Over time, some converted Mohawk relocated to Jesuit mission villages established south of Montreal on the St. Lawrence River in the early 1700s: Kahnawake (also spelled Caughnawaga, named for the village of that name in the Mohawk Valley) and Kanesatake. These Mohawk were joined by members of other tribes but dominated the settlements by number. Many converted to Roman Catholicism. In the 1740s, Mohawk and French set up another village upriver, which is known as Akwesasne. Today a Mohawk reserve, it spans the St. Lawrence River and present-day international boundaries to New York, United States, where it is known as the St. Regis Mohawk Reservation.

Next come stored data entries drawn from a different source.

-- ==== Sys2Proof/Machine/Coffer.lean ====
section
/-! DEFINITION. Coffer: key slots, key commands, attestation, the life cycle and debug access (file 16, R406 to R426). -/

namespace Sys2Proof.Machine

open Sys2Proof

/-! ### Ciphers and digests by published standards (R407, R419): log entry 5 -/

/-- A text under the key stream of AES-256-GCM: the same change encrypts and decrypts. -/
def gcmText (key nonce text : List Byte) : List Byte := text.zipIdx.map fun x => x.1 ^^^ Config.gcmStream key nonce x.2

/-- The ciphertext with its 16-byte tag. -/
def gcmSeal (key nonce aad plain : List Byte) : List Byte :=
  let c := gcmText key nonce plain
  c ++ leBytes 16 (Config.gcmTag key nonce aad c).toNat

/-- The plaintext, where the tag passes. -/
def gcmOpen (key nonce aad sealed : List Byte) : Option (List Byte) :=
  let n := sealed.length - 16
  let c := sealed.take n
  if 16 ≤ sealed.length ∧ sealed.drop n = leBytes 16 (Config.gcmTag key nonce aad c).toNat then some (gcmText key nonce c) else none

/-- The bytes of a SHA-256 and a SHA-384 digest. -/
def sha256 (data : List Byte) : List Byte := leBytes 32 (Config.sha256 data).toNat
def sha384 (data : List Byte) : List Byte := leBytes 48 (Config.sha384 data).toNat

/-! ### Slots and their use -/

/-- A slot, and a change of it. -/
def State.keySlot (s : State) (n : Nat) : KeySlot := s.cof.slots.get n
def State.onSlot (s : State) (n : Nat) (f : KeySlot → KeySlot) : State :=
  { s with cof := { s.cof with slots := s.cof.slots.upd n f } }

/-- CFR_SLOT_STAT.STATE: 0 EMPTY, 1 ACTIVE, 2 ORPHAN, 3 CORRUPT, 4 FIXED. -/
def State.slotState (s : State) (n : Nat) : Nat := s.fld F.CFR_SLOT_STAT_STATE n

/-- A slot holds a key that may be used: ACTIVE, or one of the fixed slots. -/
def State.slotLive (s : State) (n : Nat) : Bool :=
  decide (n < 512 ∧ (s.slotState n = 1 ∨ (s.slotState n = 4 ∧ n < 10))) && (s.keySlot n).active.isSome

/-- The chain of a slot to the top is intact (R413): each parent is live, and PGEN equals its GEN; at most 5 links. -/
def State.chainOk (s : State) : Nat → Nat → Bool
  | 0, n => decide (s.fld F.CFR_SLOT_ATTR_LO_PARENT n = 0x3FF)
  | k + 1, n =>
    let p := s.fld F.CFR_SLOT_ATTR_LO_PARENT n
    decide (p = 0x3FF) || (s.slotLive p && decide (s.fld F.CFR_SLOT_PGEN_PGEN n = s.fld F.CFR_SLOT_GEN_GEN p) && s.chainOk k p)

/-- The code that an island's use of a slot under a usage bit ends in; 0 where it is allowed (R409, R410, R413). -/
def State.useCode (s : State) (n island usage : Nat) : Nat :=
  if s.flag F.CFR_STAT_ROOT_FAIL then 0x0E0F
  else if !s.slotLive n then 0x0E06
  else if s.fld F.CFR_SLOT_ATTR_LO_OWNER n ≠ 15 ∧ s.fld F.CFR_SLOT_ATTR_LO_OWNER n ≠ island then 0x0E04
  else if !bitOf (s.fld F.CFR_SLOT_ATTR_HI_USAGE n) usage then 0x0E05
  else if !s.chainOk 5 n then 0x0E06
  else 0

/-- The key in use of a slot, for an island and a usage. -/
def State.slotKey (s : State) (n island usage : Nat) : Option (List Byte) :=
  if s.useCode n island usage = 0 then (s.keySlot n).active else none

/-- The verified staged key of a slot. -/
def State.stagedKey (s : State) (n : Nat) : Option (List Byte) :=
  if s.flag F.CFR_SLOT_STAT_VERIFIED n then (s.keySlot n).staged.map fun k => k.key else none

/-- The keys that OPEN and VERIFY try, in order: active, previous, verified staged (R416). -/
def State.slotKeys (s : State) (n island usage : Nat) : List (List Byte) :=
  if s.useCode n island usage = 0 then
    (s.keySlot n).active.toList ++ (s.keySlot n).prev.toList ++ (s.stagedKey n).toList
  else []

/-- The algorithm of a slot's key. -/
def State.slotAlg (s : State) (n : Nat) : Nat := s.fld F.CFR_SLOT_ATTR_LO_ALG n

/-- A side that takes an entry of the public-key area (R407). -/
def pubEntry (lo : W32) : Bool :=
  decide (F.CFR_SLOT_ATTR_LO_ALG.of lo = 1 ∧ F.CFR_SLOT_ATTR_LO_PUB.of lo = 1)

Kateri Tekakwitha, born at Ossernenon in the late 1650s, has become noted as a Mohawk convert to Catholicism. She moved with relatives to Caughnawaga on the north side of the river after her parents' deaths.[4] She was known for her faith and a shrine was built to her in New York. In the late 20th century, she was beatified and was canonized in October 2012 as the first Native American Catholic saint. She is also recognized by the Episcopal and Lutheran churches.

After the fall of New Netherland to England in 1664, the Mohawk in New York traded with the English and sometimes acted as their allies. During King Philip's War, Metacom, sachem of the warring Wampanoag Pokanoket, decided to winter with his warriors near Albany in 1675. Encouraged by the English, the Mohawk attacked and killed all but 40 of the 400 Pokanoket.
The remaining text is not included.